Intercountry Adoption From China written by Jay W. Rojewski and has been published by Praeger this book supported file pdf, txt, epub, kindle and other format this book has been release on 2001-06-30 with Family & Relationships categories.


Starting with questions about how to incorporate Chinese culture and custom into the lives of their adopted daughters Emily and Claire, the authors began a year-long search for answers. The result is a detailed examination of the post-adoptive views, actions, and experiences of a national sample of families with children from China toward acknowledging their adopted child's Chinese cultural-heritage and the issues they face together as a multicultural family. Historical and present-day issues affecting intercountry adoptees and their families, such as arguments used to support or oppose intercountry and transracial adoption, developmental delay and the effects of institutionalization on Chinese adoptees, parent-child attachment, discrimination and racial prejudice, and identity development, are detailed. Parents' beliefs and experiences on these issues are supplemented by a multi-disciplined, comprehensive review of available literature.

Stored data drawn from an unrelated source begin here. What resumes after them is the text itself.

-- ==== Sys2Proof/Laws/Frames.lean ====
section
/-!
SUPPORT. The memory side of a state as one value, and what a statement's frame needs of it: operations that leave memory
alone, and what one and two bus writes store and reach.
-/

namespace Sys2Proof.Machine

/-- What a bus read depends on. -/
structure MemView where
  ie : Byte
  ifr : Byte
  rom : Memory
  ram : Memory
  mstate : MState
  cfg : Config

def State.mem (s : State) : MemView := ⟨s.ie, s.ifr, s.rom, s.ram, s.mstate, s.cfg⟩

theorem State.mem_eq_iff {s t : State} : t.mem = s.mem ↔
    t.ie = s.ie ∧ t.ifr = s.ifr ∧ t.rom = s.rom ∧ t.ram = s.ram ∧ t.mstate = s.mstate ∧ t.cfg = s.cfg := by
  simp [State.mem]

theorem busRead_mem {s t : State} (h : t.mem = s.mem) (addr : Word) : busRead t addr = busRead s addr := by
  obtain ⟨h1, h2, h3, h4, h5, h6⟩ := State.mem_eq_iff.mp h
  exact busRead_congr addr h1 h2 h3 h4 h5 h6

theorem sameMemory_of_mem {s t : State} (h : t.mem = s.mem) : SameMemory s t :=
  ⟨busRead_mem h, (State.mem_eq_iff.mp h).2.2.2.2.1⟩

/-- What a bus write does to memory depends on memory only. -/
theorem busWrite_mem {s t : State} (h : t.mem = s.mem) (addr : Word) (v : Byte) :
    (busWrite t addr v).mem = (busWrite s addr v).mem := by
  obtain ⟨h1, h2, h3, h4, h5, h6⟩ := State.mem_eq_iff.mp h
  unfold busWrite
  split <;> (try split) <;> simp [State.mem, h1, h2, h3, h4, h5, h6]

theorem busWrite_mstate (s : State) (addr : Word) (v : Byte) :
    (busWrite s addr v).mstate = hook s.cfg s.mstate addr v := by
  by_cases hw : Writable addr
  · have : ¬inMapperWindow addr := by
      intro hm
      have h1 : region addr = .rom0 := by unfold region; rw [if_pos hm.2]
      exact hw.1 h1
    rw [busWrite_storage _ _ hw, hook, if_neg this]
    split <;> first | rfl | (split <;> rfl)
  · rw [busWrite_elsewhere _ _ hw, hook]
    split <;> rfl

theorem busWrite_ie_of_ne (s : State) {addr : Word} (v : Byte) (h : addr ≠ 0xFFFF) : (busWrite s addr v).ie = s.ie := by
  unfold busWrite
  rcases region_range addr with ⟨hr, hn⟩ | ⟨hr, hn⟩ | ⟨hr, hn⟩ | ⟨hr, hn⟩ | ⟨hr, hn⟩ | ⟨hr, hn⟩ | ⟨hr, hn⟩ | ⟨hr, hn⟩ |
    ⟨hr, hn⟩ | ⟨hr, hn⟩ | ⟨hr, hn⟩ <;> simp only [hr] <;> (try split) <;>
    first | rfl | exact absurd (BitVec.eq_of_toNat_eq hn) h

theorem busWrite_ifr_of_ne (s : State) {addr : Word} (v : Byte) (h : addr ≠ 0xFF0F) : (busWrite s addr v).ifr = s.ifr := by
  have h' : ¬addr = ifAddr := h
  unfold busWrite
  rcases region_range addr with ⟨hr, hn⟩ | ⟨hr, hn⟩ | ⟨hr, hn⟩ | ⟨hr, hn⟩ | ⟨hr, hn⟩ | ⟨hr, hn⟩ | ⟨hr, hn⟩ | ⟨hr, hn⟩ |
    ⟨hr, hn⟩ | ⟨hr, hn⟩ | ⟨hr, hn⟩ <;> simp only [hr] <;> first | rfl | (rw [if_neg h']) | (split <;> rfl)

/-- A state whose memory is that after one bus write. -/
theorem storesByte_of_mem {s t : State} {target : Word} {v : Byte} (h : t.mem = (busWrite s target v).mem) :
    StoresByte target v s t := by
  refine ⟨fun hram hw addr hk => ?_, fun addr hr => ?_, ?_⟩
  · rw [busRead_mem h, busRead_busWrite_same hram v hw hk]
  · rw [busRead_mem h, busRead_busWrite_other s v hr]
  · rw [(State.mem_eq_iff.mp h).2.2.2.2.1, busWrite_mstate]

/-- Neighbouring storage addresses are two bytes. -/
theorem ramKey_succ_ne {addr : Word} (h1 : Writable addr) (h2 : Writable (addr + 1)) : ramKey (addr + 1) ≠ ramKey addr := by
  have hadd : (addr + 1).toNat = (addr.toNat + 1) % 65536 := by simp [BitVec.toNat_add]
  have hlt := addr.isLt
  revert h1 h2
  rcases region_range addr with ⟨h, hr⟩ | ⟨h, hr⟩ | ⟨h, hr⟩ | ⟨h, hr⟩ | ⟨h, hr⟩ | ⟨h, hr⟩ | ⟨h, hr⟩ | ⟨h, hr⟩ | ⟨h, hr⟩ |
    ⟨h, hr⟩ | ⟨h, hr⟩ <;>
  rcases region_range (addr + 1) with ⟨h', hr'⟩ | ⟨h', hr'⟩ | ⟨h', hr'⟩ | ⟨h', hr'⟩ | ⟨h', hr'⟩ | ⟨h', hr'⟩ | ⟨h', hr'⟩ |
    ⟨h', hr'⟩ | ⟨h', hr'⟩ | ⟨h', hr'⟩ | ⟨h', hr'⟩ <;>
  simp only [Writable, ramKey, h, h', hadd, reduceCtorEq, not_false_eq_true, not_true_eq_false, ne_eq,
    and_false, and_true, false_implies, implies_true, forall_const, if_true, if_false] <;> omega

/-- A state whose memory is that after two bus writes to bytes that are not one. -/
theorem storesTwo_of_mem {s t : State} {first second : Word} {u v : Byte}
    (h : t.mem = (busWrite (busWrite s first u) second v).mem)
    (hne : Writable first → Writable second → ramKey second ≠ ramKey first) : StoresTwo first u second v s t := by
  have hcfg : (busWrite s first u).cfg = s.cfg := busWrite_cfg s first u
  refine ⟨fun hram hw addr hk => ?_, fun hram hw addr hk => ?_, fun addr hr1 hr2 => ?_, ?_⟩
  · rw [busRead_mem h, busRead_busWrite_other, busRead_busWrite_same hram u hw hk]
    rintro (⟨hw2, hk2⟩ | ⟨_, _, hx⟩)
    · exact hne hw hw2 (hk2.symm.trans hk)
    · have hwa : Writable addr := by rw [writable_iff, hk]; exact (writable_iff first).mp hw
      exact hwa.2.1 hx
  · rw [busRead_mem h, busRead_busWrite_same (busWrite_ram_wf hram first u) v hw hk]
  · rw [busRead_mem h, busRead_busWrite_other _ v (by rw [hcfg]; exact hr2), busRead_busWrite_other s u hr1]
  · rw [(State.mem_eq_iff.mp h).2.2.2.2.1, busWrite_mstate, busWrite_mstate, hcfg]

/-! ### Operations that leave memory alone -/

@[simp] theorem advance_mem (n : Nat) (s : State) : (advance n s).mem = s.mem := rfl
@[simp] theorem setFlags_mem (z n h c : Bool) (s : State) : (setFlags z n h c s).mem = s.mem := rfl
@[simp] theorem set16_mem (rr : Reg16) (v : Word) (s : State) : (set16 rr v s).mem = s.mem := by cases rr <;> rfl
@[simp] theorem loadA_mem (addr : Word) (s : State) : (loadA addr s).mem = s.mem := rfl
@[simp] theorem adjustHl_mem (delta : Word) (s : State) : (adjustHl delta s).mem = s.mem := rfl
@[simp] theorem aluA_mem (op : AluOp) (v : Byte) (s : State) : (aluA op v s).mem = s.mem := rfl
@[simp] theorem aluReg_mem (op : AluOp) (r : R8) (s : State) : (aluReg op r s).mem = s.mem := rfl
@[simp] theorem daaA_mem (s : State) : (daaA s).mem = s.mem := rfl
@[simp] theorem addHl_mem (rr : Reg16) (s : State) : (addHl rr s).mem = s.mem := rfl
@[simp] theorem spPlus_mem (dst : Reg16) (e : Byte) (s : State) : (spPlus dst e s).mem = s.mem := by cases dst <;> rfl
@[simp] theorem rotateA_mem (op : RotOp) (s : State) : (rotateA op s).mem = s.mem := rfl
@[simp] theorem cbBit_mem (b : Nat) (r : R8) (s : State) : (cbBit b r s).mem = s.mem := rfl
@[simp] theorem pop16To_mem (rr : Reg16) (s : State) : (pop16To rr s).mem = s.mem := by cases rr <;> rfl
@[simp] theorem jumpTo_mem (t : Word) (s : State) : (jumpTo t s).mem = s.mem := rfl
@[simp] theorem jumpBy_mem (e : Byte) (s : State) : (jumpBy e s).mem = s.mem := rfl
@[simp] theorem returnToCaller_mem (s : State) : (returnToCaller s).mem = s.mem := rfl
@[simp] theorem returnFromInterrupt_mem (s : State) : (returnFromInterrupt s).mem = s.mem := rfl
@[simp] theorem complementA_mem (s : State) : (complementA s).mem = s.mem := rfl
@[simp] theorem setCarry_mem (s : State) : (setCarry s).mem = s.mem := rfl
@[simp] theorem flipCarry_mem (s : State) : (flipCarry s).mem = s.mem := rfl
@[simp] theorem haltCore_mem (s : State) : (haltCore s).mem = s.mem := rfl

/-! ### Operations that store -/

/-- Writing an 8-bit operand: the memory side of the result. -/
theorem set8_resultInMemory {s s' t : State} {r : R8} {v : Byte} (hs : s'.mem = s.mem) (hh : s'.h = s.h) (hl : s'.l = s.l)
    (ht : t.mem = (set8 r v s').mem) : ResultInMemory r v s t := by
  refine ⟨?_, fun hr => sameMemory_of_mem ?_⟩
  · rintro rfl
    apply storesByte_of_mem
    rw [ht]
    show (busWrite s' (cat s'.h s'.l) v).mem = _
    rw [hh, hl]
    exact busWrite_mem hs _ _
  · rw [ht, ← hs]
    cases r <;> first | rfl | exact absurd rfl hr

/-- A push: the high byte at SP - 1, then the low byte at SP - 2 (R600). -/
theorem push16_storesTwo {s s' t : State} {v : Word} (hs : s'.mem = s.mem) (hsp : s'.sp = s.sp)
    (ht : t.mem = (push16 v s').mem) : StoresTwo (s.sp - 1) (hi v) (s.sp - 2) (lo v) s t := by
  have h2 : s.sp - 1 - 1 = s.sp - 2 := by bv_omega
  have h1 : s.sp - 2 + 1 = s.sp - 1 := by bv_omega
  apply storesTwo_of_mem
  · rw [ht]
    show (busWrite _ _ _).mem = _
    simp only [busWrite_sp, hsp, h2]
    apply busWrite_mem
    exact busWrite_mem (by exact hs) _ _
  · intro hw1 hw2
    rw [← h1] at hw1 ⊢
    exact fun h => ramKey_succ_ne hw2 hw1 h.symm

/-- A 16-bit store: the low byte at the address, then the high byte after it (R215). -/
theorem memWrite16_storesTwo {s s' t : State} {addr v : Word} (hs : s'.mem = s.mem)
    (ht : t.mem = (memWrite16 s' addr v).mem) : StoresTwo addr (lo v) (addr + 1) (hi v) s t := by
  apply storesTwo_of_mem
  · rw [ht]
    exact busWrite_mem (busWrite_mem hs _ _) _ _
  · exact fun h1 h2 => ramKey_succ_ne h1 h2

/-! ### PC, registers and engine state -/

@[simp] theorem after_one (s : State) : after 1 s = operandPc s := by
  unfold after operandPc; simp

@[simp] theorem after_two (s : State) : after 2 s = operandPc s + 1#16 := by
  unfold after operandPc; simp

@[simp] theorem after_three (s : State) : after 3 s = operandPc s + 2#16 := by
  unfold after operandPc; simp

@[simp] theorem advance_regs (n : Nat) (s : State) : (advance n s).regs = s.regs := rfl
@[simp] theorem advance_engine (n : Nat) (s : State) : (advance n s).engine = s.engine := rfl
@[simp] theorem busRead_advance (n : Nat) (s : State) (addr : Word) : busRead (advance n s) addr = busRead s addr := rfl
@[simp] theorem get8_advance (r : R8) (n : Nat) (s : State) : get8 r (advance n s) = get8 r s := by cases r <;> rfl
@[simp] theorem get16_advance (r : Reg16) (n : Nat) (s : State) : get16 r (advance n s) = get16 r s := by cases r <;> rfl
@[simp] theorem flagZ_advance (n : Nat) (s : State) : flagZ (advance n s) = flagZ s := rfl
@[simp] theorem flagN_advance (n : Nat) (s : State) : flagN (advance n s) = flagN s := rfl
@[simp] theorem flagH_advance (n : Nat) (s : State) : flagH (advance n s) = flagH s := rfl
@[simp] theorem flagC_advance (n : Nat) (s : State) : flagC (advance n s) = flagC s := rfl

@[simp] theorem busWrite_regs (s : State) (addr : Word) (v : Byte) : (busWrite s addr v).regs = s.regs := by
  simp [State.regs]
@[simp] theorem busWrite_engine (s : State) (addr : Word) (v : Byte) : (busWrite s addr v).engine = s.engine := by
  simp [State.engine]
@[simp] theorem set8_regs (r : R8) (v : Byte) (s : State) : (set8 r v s).regs = s.regs.put8 r v := by
  cases r <;> first | rfl | simp [set8, Regs.put8]
@[simp] theorem set8_engine (r : R8) (v : Byte) (s : State) : (set8 r v s).engine = s.engine := by simp [State.engine]
@[simp] theorem set16_regs (rr : Reg16) (v : Word) (s : State) : (set16 rr v s).regs = s.regs.put16 rr v := by
  cases rr <;> rfl
@[simp] theorem set16_engine (rr : Reg16) (v : Word) (s : State) : (set16 rr v s).engine = s.engine := by
  cases rr <;> rfl
@[simp] theorem setFlags_regs (z n h c : Bool) (s : State) :
    (setFlags z n h c s).regs = { s.regs with f := flagByte z n h c } := rfl
@[simp] theorem setFlags_engine (z n h c : Bool) (s : State) : (setFlags z n h c s).engine = s.engine := rfl
@[simp] theorem push16_regs (v : Word) (s : State) : (push16 v s).regs = { s.regs with sp := s.sp - 2 } := by
  have : s.sp - 1#16 - 1#16 = s.sp - 2#16 := by bv_omega
  simp [push16, State.regs, this]
@[simp] theorem push16_engine (v : Word) (s : State) : (push16 v s).engine = s.engine := by simp [push16, State.engine]

/-- The four flags that a flag byte holds, and its low nibble (R15, R101). -/
theorem flagsAre_of_f {t : State} {z n h c : Bool} (hf : t.f = flagByte z n h c) : FlagsAre t z n h c := by
  unfold FlagsAre flagZ flagN flagH flagC
  rw [hf]
  cases z <;> cases n <;> cases h <;> cases c <;> decide

end Sys2Proof.Machine
end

While occasionally relying on personal experiences, this book is not about the authors' personal adoption story and parenting experiences. Rather, the focus is on common experiences and reactions of adoptive families who were, for the most part, firmly ensconced in the cultural mainstream but now find themselves viewed differently by society; these parents find that issues of culture, race, and ethnicity have become an important part of their everyday lives. Adoption scholars and professionals, as well as adoptive parents, will benefit from reading Intercountry Adoption from China.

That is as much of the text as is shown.